# TASK GOAL:
Only one stretch of the listing below is wanted: every line from the first to the line containing "rule (R146), the", set down exactly.

# TASK DATA:
-- ==== Sys2Proof/Machine/FlashEngine.lean ====
section
/-!
DEFINITION. The Flash Engine (chapter 8): its derived state (R143), the arbiter's choice (R144, R147), the suspension
rule (R146), the end of an operation, what one that fails or is cut off leaves in the flash (R150, R151, R175), the full
reset (R177), the withdrawal of requests (R145), and where an operation reads and writes.
-/

namespace Sys2Proof.Machine

open Sys2Proof

/-! ### What an operation is -/

/-- The operation is an erase (R144). -/
def FlashOp.isErase : FlashOp → Bool
  | .settingsErase => true
  | .erase _ => true
  | .lineRead _ _ _ => false
  | .program _ => false
  | .checkRead _ _ => false
  | .settingsRead => false
  | .settingsPage _ => false
  | .tagRead _ => false

/-- The operation is a program of any kind (R148). -/
def FlashOp.isProgram : FlashOp → Bool
  | .program _ => true
  | .settingsPage _ => true
  | .lineRead _ _ _ => false
  | .checkRead _ _ => false
  | .settingsRead => false
  | .settingsErase => false
  | .tagRead _ => false
  | .erase _ => false

/-- The engine's state (R143). -/
def FlashEngine.engineState (f : FlashEngine) : EngineState :=
  match f.op with
  | some op => if op.isErase then .erasing else if op.isProgram then .programming else .reading
  | none => if f.suspended.isSome then .eraseSuspended else .idle

/-- For each of the five classes, whether a request waits (R170). -/
def FlashEngine.waiting (f : FlashEngine) : List Bool :=
  [f.readA.isSome || f.readB.isSome, !f.programs.isEmpty, !f.checks.isEmpty, f.class4.isSome, f.class5.isSome]

/-! ### The arbiter -/

/-- Takes the waiting request of classes 1 to 3 that is served first (R144, step 1): line A's read before line B's, the
heads of the FIFOs. -/
def FlashEngine.takeUrgent (f : FlashEngine) : Option FlashEngine :=
  match f.readA, f.readB, f.programs, f.checks with
  | some r, _, _, _ => some { f with readA := none, op := some (.lineRead .A r true) }
  | none, some r, _, _ => some { f with readB := none, op := some (.lineRead .B r true) }
  | none, none, p :: ps, _ => some { f with programs := ps, op := some (.program p) }
  | none, none, [], c :: cs => some { f with checks := cs, op := some (.checkRead c true) }
  | none, none, [], [] => none

/-- The class-4 request that may be served under a suspended erase: of a higher class than the erase and no erase itself
(R144, step 2). -/
def FlashEngine.class4Under (f : FlashEngine) (er : FlashOp) : Option FlashOp :=
  match er with
  | .settingsErase => none
  | _ => f.class4.filter fun op => !op.isErase

/-- Serves the waiting class-4 request. -/
def FlashEngine.takeClass4 (f : FlashEngine) (op : FlashOp) : FlashEngine :=
  { f with class4 := none, op := some op, suspCount := if op.isErase then 0 else f.suspCount }

/-- The choice with an erase suspended: a request to serve under it, or the resume command (R144, R147). -/
def FlashEngine.chooseUnder (f : FlashEngine) (er : FlashOp) : FlashEngine :=
  match f.takeUrgent with
  | some g => g
  | none =>
    match f.class4Under er with
    | some op => f.takeClass4 op
    | none => { f with op := some er, suspended := none }

/-- The choice with nothing suspended: the highest class that waits; an erase starts with a suspension count of 0
(R144, R146). -/
def FlashEngine.chooseFree (f : FlashEngine) : FlashEngine :=
  match f.takeUrgent with
  | some g => g
  | none =>
    match f.class4, f.class5 with
    | some op, _ => f.takeClass4 op
    | none, some x => { f with class5 := none, op := some (.erase x), suspCount := 0 }
    | none, none => f

/-- A request waits for which R146 suspends the erase: of a higher class than the erase and no erase itself. -/
def FlashEngine.urgentOver (f : FlashEngine) (er : FlashOp) : Bool :=
  f.takeUrgent.isSome || (f.class4Under er).isSome

/-- What the arbiter does with an operation in progress: it sends the suspend command for a running erase when R146
allows, once. -/
def FlashEngine.maySuspend (f : FlashEngine) (op : FlashOp) : FlashEngine :=
  if op.isErase && !f.suspending && decide (f.suspCount < Config.suspendCap) && f.urgentOver op then
    { f with suspending := true }
  else f

/-- The arbiter's choice (R144): none while the recovery hold is present. -/
def FlashEngine.choose (f : FlashEngine) : FlashEngine :=
  if f.hold then f
  else
    match f.op, f.suspended with
    | some op, _ => f.maySuspend op
    | none, some er => f.chooseUnder er
    | none, none => f.chooseFree

/-- The arbiter's choice at the end of a step: none while the mode is HALTED (R144; log entry 9). -/
def State.flashChoose (s : State) : State := if s.halted then s else s.modEng FlashEngine.choose

/-! ### What a failed or cut-off operation leaves -/

/-- The bytes of the flash an operation writes, as address and count. -/
def FlashOp.writes : FlashOp → Option (Nat × Nat)
  | .program p => some (p.addr, p.bytes.length)
  | .settingsErase => some (0, Config.extentBytes)
  | .settingsPage page => some (pageAddr 0 page, Config.pageBytes)
  | .erase extent => some (pageAddr extent 0, Config.extentBytes)
  | .lineRead _ _ _ => none
  | .checkRead _ _ => none
  | .settingsRead => none
  | .tagRead _ => none

/-- Changes what the flash holds. -/
def State.modFlash (s : State) (f : List Host.Cell → List Host.Cell) : State := { s with flash := f s.flash }

/-- The bytes an operation was writing take free contents (R150, R151; log entry 4). -/
def State.scramble (s : State) (op : FlashOp) : State :=
  match op.writes with
  | none => s
  | some (addr, count) =>
    if addr + count ≤ flashBytes then
      { s with flash := flashSpoil s.flash s.flashUse addr count, flashUse := s.flashUse + 1 }
    else s

/-- The settings record as the flash holds it (R173). -/
def State.storedRecord (s : State) : List Byte := flashReadRange s.flash (pageAddr 0 0) Config.recordBytes

/-- Where in a page of the settings record a list's count stands (Table 12.9). -/
def countPlace : Nat → Option Nat
  | 0 => some 146
  | 1 => some 259
  | 2 => some 516
  | 3 => some 773
  | _ => none

/-- The list count, among the bytes a settings operation was writing, that keeps the record from being valid (R175). -/
def FlashOp.recordCount : FlashOp → Option Nat
  | .settingsErase => countPlace 0
  | .settingsPage page => countPlace page
  | .program _ => none
  | .erase _ => none
  | .lineRead _ _ _ => none
  | .checkRead _ _ => none
  | .settingsRead => none
  | .tagRead _ => none

/-- What an operation that fails or is cut off leaves in the flash: free contents where it was writing (R150, R151; log
entry 4). A settings erase or page leaves no valid record (R175): where the free contents would read as one, a list count
among them is 0xFF, above every list's limit (log entry 33). -/
def State.spoil (s : State) (op : FlashOp) : State :=
  let t := s.scramble op
  match op.recordCount with
  | none => t
  | some a => if recordValid t.storedRecord then t.modFlash fun m => flashWrite m a Config.erasedByte else t

/-- An identity field that was cut off fails its CRC-16 (R151): where the free contents read as a tag that is not broken,
they begin with image id 0 (log entry 33). -/
def State.breakTag (s : State) (p : Program) : State :=
  if classifyTag (flashReadRange s.flash p.addr Config.pageBytes) = .broken then s
  else s.modFlash fun m => flashWriteAll m p.addr ((p.bytes.take 2).map fun _ => 0)

/-- A close mark that was cut off is not valid (Table 8.2): where the free contents read as a valid one, they are erased
bytes (log entry 33). -/
def State.breakMark (s : State) (p : Program) : State :=
  if (closeFieldOf (flashReadRange s.flash p.addr 9)).isNone then s
  else s.modFlash fun m => flashErase m p.addr p.bytes.length

/-- What an operation that is cut off, by HALTED, by the device's reset command or by a full reset, leaves in the flash
(R150, R151, Table 8.2). -/
def State.cutOff (s : State) (op : FlashOp) : State :=
  match op with
  | .program p =>
    let t := s.spoil op
    match p.kind, decide (p.addr + p.bytes.length ≤ flashBytes) with
    | .identity, true => t.breakTag p
    | .closeMark, true => t.breakMark p
    | _, _ => t
  | _ => s.spoil op

/-- Cuts off an optional operation. -/
def State.cutOffOpt (s : State) : Option FlashOp → State
  | none => s
  | some op => s.cutOff op

/-- A save that ends before its record is whole leaves no valid record, also when its erase or its next page had not
started (R175; log entry 33). -/
def State.loseRecord (s : State) : State := if recordValid s.storedRecord then s.spoil .settingsErase else s

/-- A save is in progress (R175). -/
def State.saving (s : State) : Bool :=
  match s.settings.op with
  | .saving _ => true
  | _ => false

/-- The flash as a full reset leaves it (R151, R175). -/
def State.cutFlash (s : State) : State :=
  let t := (s.cutOffOpt s.eng.op).cutOffOpt s.eng.suspended
  if s.saving then t.loseRecord else t

/-- A full reset (R177): every block takes its full-reset values and the start-up phase begins; the flash keeps what
it held, but for what was cut off (R151, R175). The queue of commands is no block's. -/
def State.fullReset (s : State) : State :=
  let t := s.cutFlash
  { State.reset with pending := s.pending, flash := t.flash, flashUse := t.flashUse }

/-! ### Ends -/

/-- The operation in progress has ended: the count of an erase is cleared with it, and a suspend command that came too
late has no effect (R146). -/
def FlashEngine.ended (f : FlashEngine) : FlashEngine :=
  { f with
    op := none, suspending := false
    suspCount := if f.op.any FlashOp.isErase then 0 else f.suspCount }

/-- Ends the operation in progress. -/
def State.endOp (s : State) : State := s.modEng FlashEngine.ended

/-- The device reports the erase suspended (R146). -/
def FlashEngine.eraseStopped (f : FlashEngine) : FlashEngine :=
  { f with op := none, suspended := f.op, suspending := false, suspCount := f.suspCount + 1 }

/-- The program in progress, when it is of a kind. -/
def State.runningProgram (s : State) (kind : ProgramKind → Bool) : Option Program :=
  match s.eng.op with
  | some (.program p) => if kind p.kind then some p else none
  | _ => none

def ProgramKind.isBlock : ProgramKind → Bool
  | .block _ _ => true
  | .identity => false
  | .closeMark => false
  | .dropMark => false

def ProgramKind.isIdentity : ProgramKind → Bool
  | .identity => true
  | .block _ _ => false
  | .closeMark => false
  | .dropMark => false

def ProgramKind.isCloseMark : ProgramKind → Bool
  | .closeMark => true
  | .identity => false
  | .block _ _ => false
  | .dropMark => false

def ProgramKind.isDropMark : ProgramKind → Bool
  | .dropMark => true
  | .identity => false
  | .block _ _ => false
  | .closeMark => false

/-- The outcome of a write that has ended: good, the flash holds what was written; failed, its bytes take free contents
(R148, R150; log entries 4 and 5). -/
def State.wrote (s : State) (op : FlashOp) (ok : Bool) (write : List Host.Cell → List Host.Cell) : State :=
  if ok then s.modFlash write else s.spoil op

/-! ### Requests and withdrawals -/

/-- Requests a program of class 2 (R145: a FIFO in the order requested). -/
def State.requestProgram (s : State) (p : Program) : State :=
  s.modEng fun f => { f with programs := f.programs ++ [p] }

/-- Marks the program in progress as one whose outcome is discarded, when it is of an image (R130, R135). -/
def FlashOp.discardProgram (id : Nat) : FlashOp → FlashOp
  | .program p => .program (if p.image = id then { p with live := false } else p)
  | .lineRead l r live => .lineRead l r live
  | .checkRead r live => .checkRead r live
  | .settingsRead => .settingsRead
  | .settingsErase => .settingsErase
  | .settingsPage n => .settingsPage n
  | .tagRead x => .tagRead x
  | .erase x => .erase x

/-- Marks the close-check read in progress as one whose data is discarded, when it is of an image (R135). -/
def FlashOp.discardCheck (id : Nat) : FlashOp → FlashOp
  | .checkRead r live => .checkRead r (if r.imageId = id then false else live)
  | .program p => .program p
  | .lineRead l r live => .lineRead l r live
  | .settingsRead => .settingsRead
  | .settingsErase => .settingsErase
  | .settingsPage n => .settingsPage n
  | .tagRead x => .tagRead x
  | .erase x => .erase x

/-- Withdraws the programs of an image that have not started (R145). -/
def State.withdrawPrograms (s : State) (id : Nat) : State :=
  s.modEng fun f => { f with programs := f.programs.filter fun p => p.image != id }

/-- The store wants no outcome of an image's program in progress (R130, R135). -/
def State.discardPrograms (s : State) (id : Nat) : State :=
  s.modEng fun f => { f with op := f.op.map (FlashOp.discardProgram id) }

/-- Withdraws an image's close-check read, or discards the data of one in progress (R135, R145). -/
def State.dropCheck (s : State) (id : Nat) : State :=
  s.modEng fun f =>
    { f with checks := f.checks.filter fun c => c.imageId != id, op := f.op.map (FlashOp.discardCheck id) }

/-! ### Places in the flash -/

/-- The extent that holds a block of an image (R123); none for a position that the image does not have. -/
def Image.extentOf (r : Image) (block : Nat) : Option Nat := r.extents[block / Config.blocksPerExtent]?

/-- The flash address of a block of an image (R123). -/
def Image.blockAddr (r : Image) (block : Nat) : Option Nat :=
  (r.extentOf block).map fun x => pageAddr x (block % Config.blocksPerExtent + 1)

/-- The bytes of a block of an image as the flash holds them. -/
def State.blockBytes (s : State) (r : Image) (block : Nat) : List Byte :=
  match r.blockAddr block with
  | none => []
  | some a => flashReadRange s.flash a Config.pageBytes

/-- The blocks of a line read, as the flash holds them (R70, R142). -/
def State.readBlocks (s : State) (r : LineRead) : List (List Byte) :=
  match s.image r.imageId with
  | none => []
  | some img => (List.range r.count).map fun i => s.blockBytes img (r.first + i)

/-- An address and a length lie within the 8 MiB of the flash. -/
def insideFlash (addr count : Nat) : Bool := decide (addr + count ≤ flashBytes)

/-- A block of an image lies within the flash. -/
def State.blockInside (s : State) (id block : Nat) : Bool :=
  match (s.image id).bind fun r => r.blockAddr block with
  | none => true
  | some a => insideFlash a Config.pageBytes

/-- Every byte the operation in progress reads or writes lies within the flash (log entry 29). -/
def State.opInside (s : State) : Bool :=
  match s.eng.op with
  | none => true
  | some (.lineRead _ r _) => (List.range r.count).all fun i => s.blockInside r.imageId (r.first + i)
  | some (.program p) => insideFlash p.addr p.bytes.length
  | some (.checkRead r _) => s.blockInside r.imageId r.block
  | some .settingsRead => true
  | some .settingsErase => true
  | some (.settingsPage n) => insideFlash (pageAddr 0 n) Config.pageBytes
  | some (.tagRead x) => insideFlash (pageAddr x 0) Config.pageBytes
  | some (.erase x) => insideFlash (pageAddr x 0) Config.extentBytes

end Sys2Proof.Machine
end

# EXERCISE SOLUTION:
-- ==== Sys2Proof/Machine/FlashEngine.lean ====
section
/-!
DEFINITION. The Flash Engine (chapter 8): its derived state (R143), the arbiter's choice (R144, R147), the suspension
rule (R146), the end of an operation, what one that fails or is cut off leaves in the flash (R150, R151, R175), the full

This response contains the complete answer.